The underlying detection algorithm is almost fully customizable, it can even be set up to find fundamentally different types of G-quadruplexes. The very first option how to change the detection behavior is to tune scoring bonuses, penalizations and factors. Supported options are summarized in the table bellow:
Option name | Description |
---|---|
tetrad_bonus |
G-tetrad bonus, regardless the tetrade contains mismatches or not. |
mismatch_penalty |
Penalization for a mismatch in tetrad. |
bulge_penalty |
Penalization for a bulge. |
bulge_len_factor |
Penalization factor of a bulge length. |
bulge_len_exponent |
Exponent of a bulge length. |
loop_mean_factor |
Penalization factor of a loop length mean. |
loop_mean_exponent |
Exponent of a loop length mean. |
A more complicated way to influence the algorithm output is to implement a custom scoring function and pass it throught the custom_scoring_fn
options. Before you start experimenting with this feature, please consider the fact that custom scoring function can influence the overall algorithm performance very negatively, particularly on long sequences. The best use case of this feature is rapid prototyping of novel scoring techniques, which can be later implemented efficiently, for example in the next version of this package. Thus, if you have any suggestions how to further improve the default scoring system (DSS), please let us know, we would highly appreciate that.

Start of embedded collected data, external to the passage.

theorem writeNetCtrl_wf {qk : Kept} {s : State} {p : Nat} {w : Word} (h_s : Keep qk s = true) : Keep qk (writeNetCtrl s p w) = true := by
  unfold writeNetCtrl
  repeat' first
    | with_reducible assumption
    | with_reducible intro _
    | with_reducible apply rset_wf
    | with_reducible apply rclr_wf
    | with_reducible apply rwrite_wf
    | with_reducible apply updateCredits_wf
    | with_reducible apply netFlushWith_wf
    | with_reducible apply raise_wf
    | with_reducible apply wf_ite
    | simp only [wf_mk]
    | with_reducible apply keeps_of
    | (extract_lets x; first | (refine wf_cut (Keep qk x = true) ?_ ?_; focus (subst x); rotate_left; focus (intro hx; generalize x = y at hx ⊢)) | skip)

theorem hostNetModeWrite_wf {qk : Kept} {p : Fin 8} {w : Word} {s : State} (h_s : Keep qk s = true) : Keep qk (hostNetModeWrite p w s) = true := by
  unfold hostNetModeWrite
  repeat' first
    | with_reducible assumption
    | with_reducible intro _
    | with_reducible apply writeNetCtrl_wf
    | simp only [wf_mk]
    | with_reducible apply keeps_of
    | (extract_lets x; first | (refine wf_cut (Keep qk x = true) ?_ ?_; focus (subst x); rotate_left; focus (intro hx; generalize x = y at hx ⊢)) | skip)

theorem execNetModeWrite_wf {qk : Kept} {p : Fin 8} {w : Word} {s : State} (h_s : Keep qk s = true) : OW qk (execNetModeWrite p w s) := by
  unfold execNetModeWrite
  repeat' first
    | with_reducible assumption
    | with_reducible intro _
    | with_reducible apply onBar_wf
    | with_reducible apply hostNetModeWrite_wf
    | with_reducible apply ow_next
    | simp only [wf_mk]
    | with_reducible apply keeps_of
    | (extract_lets x; first | (refine wf_cut (Keep qk x = true) ?_ ?_; focus (subst x); rotate_left; focus (intro hx; generalize x = y at hx ⊢)) | skip)

theorem execNetLinkUp_wf {qk : Kept} {p : Fin 8} {s : State} (h_s : Keep qk s = true) : OW qk (execNetLinkUp p s) := by
  unfold execNetLinkUp
  repeat' first
    | with_reducible assumption
    | with_reducible intro _
    | with_reducible apply rset_wf
    | with_reducible apply rbit_wf
    | with_reducible apply onHost_wf
    | with_reducible apply ow_ite
    | with_reducible apply wf_ite
    | with_reducible apply ow_next
    | simp only [wf_mk]
    | with_reducible apply keeps_of
    | (extract_lets x; first | (refine wf_cut (Keep qk x = true) ?_ ?_; focus (subst x); rotate_left; focus (intro hx; generalize x = y at hx ⊢)) | skip)

theorem execNetLinkDown_wf {qk : Kept} {p : LinkGap} {s : State} (h_s : Keep qk s = true) : OW qk (execNetLinkDown p s) := by
  unfold execNetLinkDown
  repeat' first
    | with_reducible assumption
    | with_reducible intro _
    | with_reducible apply onHost_wf
    | with_reducible apply linkDown_wf
    | with_reducible apply ow_ite
    | with_reducible apply wf_ite
    | with_reducible apply ow_next
    | simp only [wf_mk]
    | with_reducible apply keeps_of
    | (extract_lets x; first | (refine wf_cut (Keep qk x = true) ?_ ?_; focus (subst x); rotate_left; focus (intro hx; generalize x = y at hx ⊢)) | skip)

theorem takePause_wf {qk : Kept} {s : State} {p quanta : Nat} (h_s : Keep qk s = true) : Keep qk (takePause s p quanta) = true := by
  unfold takePause
  repeat' first
    | with_reducible assumption
    | with_reducible intro _
    | with_reducible apply rset_wf
    | with_reducible apply setNet_wf
    | with_reducible apply endPause_wf
    | with_reducible apply wf_ite
    | simp only [wf_mk]
    | with_reducible apply keeps_of
    | (extract_lets x; first | (refine wf_cut (Keep qk x = true) ?_ ?_; focus (subst x); rotate_left; focus (intro hx; generalize x = y at hx ⊢)) | skip)
    | split

theorem execPauseExpiry_wf {qk : Kept} {p : Fin 8} {s : State} (h_s : Keep qk s = true) : OW qk (execPauseExpiry p s) := by
  unfold execPauseExpiry
  repeat' first
    | with_reducible assumption
    | with_reducible intro _
    | with_reducible apply onHost_wf
    | with_reducible apply updateCredits_wf
    | with_reducible apply endPause_wf
    | with_reducible apply ow_ite
    | with_reducible apply wf_ite
    | with_reducible apply ow_next
    | simp only [wf_mk]
    | with_reducible apply keeps_of
    | (extract_lets x; first | (refine wf_cut (Keep qk x = true) ?_ ?_; focus (subst x); rotate_left; focus (intro hx; generalize x = y at hx ⊢)) | skip)
    | split

theorem execPauseWatchdog_wf {qk : Kept} {p : Fin 8} {s : State} (h_s : Keep qk s = true) : OW qk (execPauseWatchdog p s) := by
  unfold execPauseWatchdog
  repeat' first
    | with_reducible assumption
    | with_reducible intro _
    | with_reducible apply rset_wf
    | with_reducible apply radd_wf
    | with_reducible apply onHost_wf
    | with_reducible apply setNet_wf
    | with_reducible apply raise_wf
    | with_reducible apply endPause_wf
    | with_reducible apply ow_ite
    | with_reducible apply wf_ite
    | with_reducible apply ow_next
    | simp only [wf_mk]
    | with_reducible apply keeps_of
    | (extract_lets x; first | (refine wf_cut (Keep qk x = true) ?_ ?_; focus (subst x); rotate_left; focus (intro hx; generalize x = y at hx ⊢)) | skip)
    | split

Basically, the custom scoring function should take the following 10 arguments:
subject
- input DNAString object,score
- positive PQS score assigned by DSS, if enabled,start
- PQS start position,width
- PQS width,loop_1
- loop #1 start position,run_2
- run #2 start position,loop_2
- loop #2 start position,run_3
- run #3 start position,loop_3
- loop #3 start position,run_4
- run #4 start position.The function will return a new score as a single integer value. Please note that if use_default_scoring
is enabled, the custom scoring function is evaluated after the DSS but only if the DSS resulted in positive score (for performance reasons). On the other hand, when use_default_scoring
is disabled, custom scoring function is evaluated on every PQS.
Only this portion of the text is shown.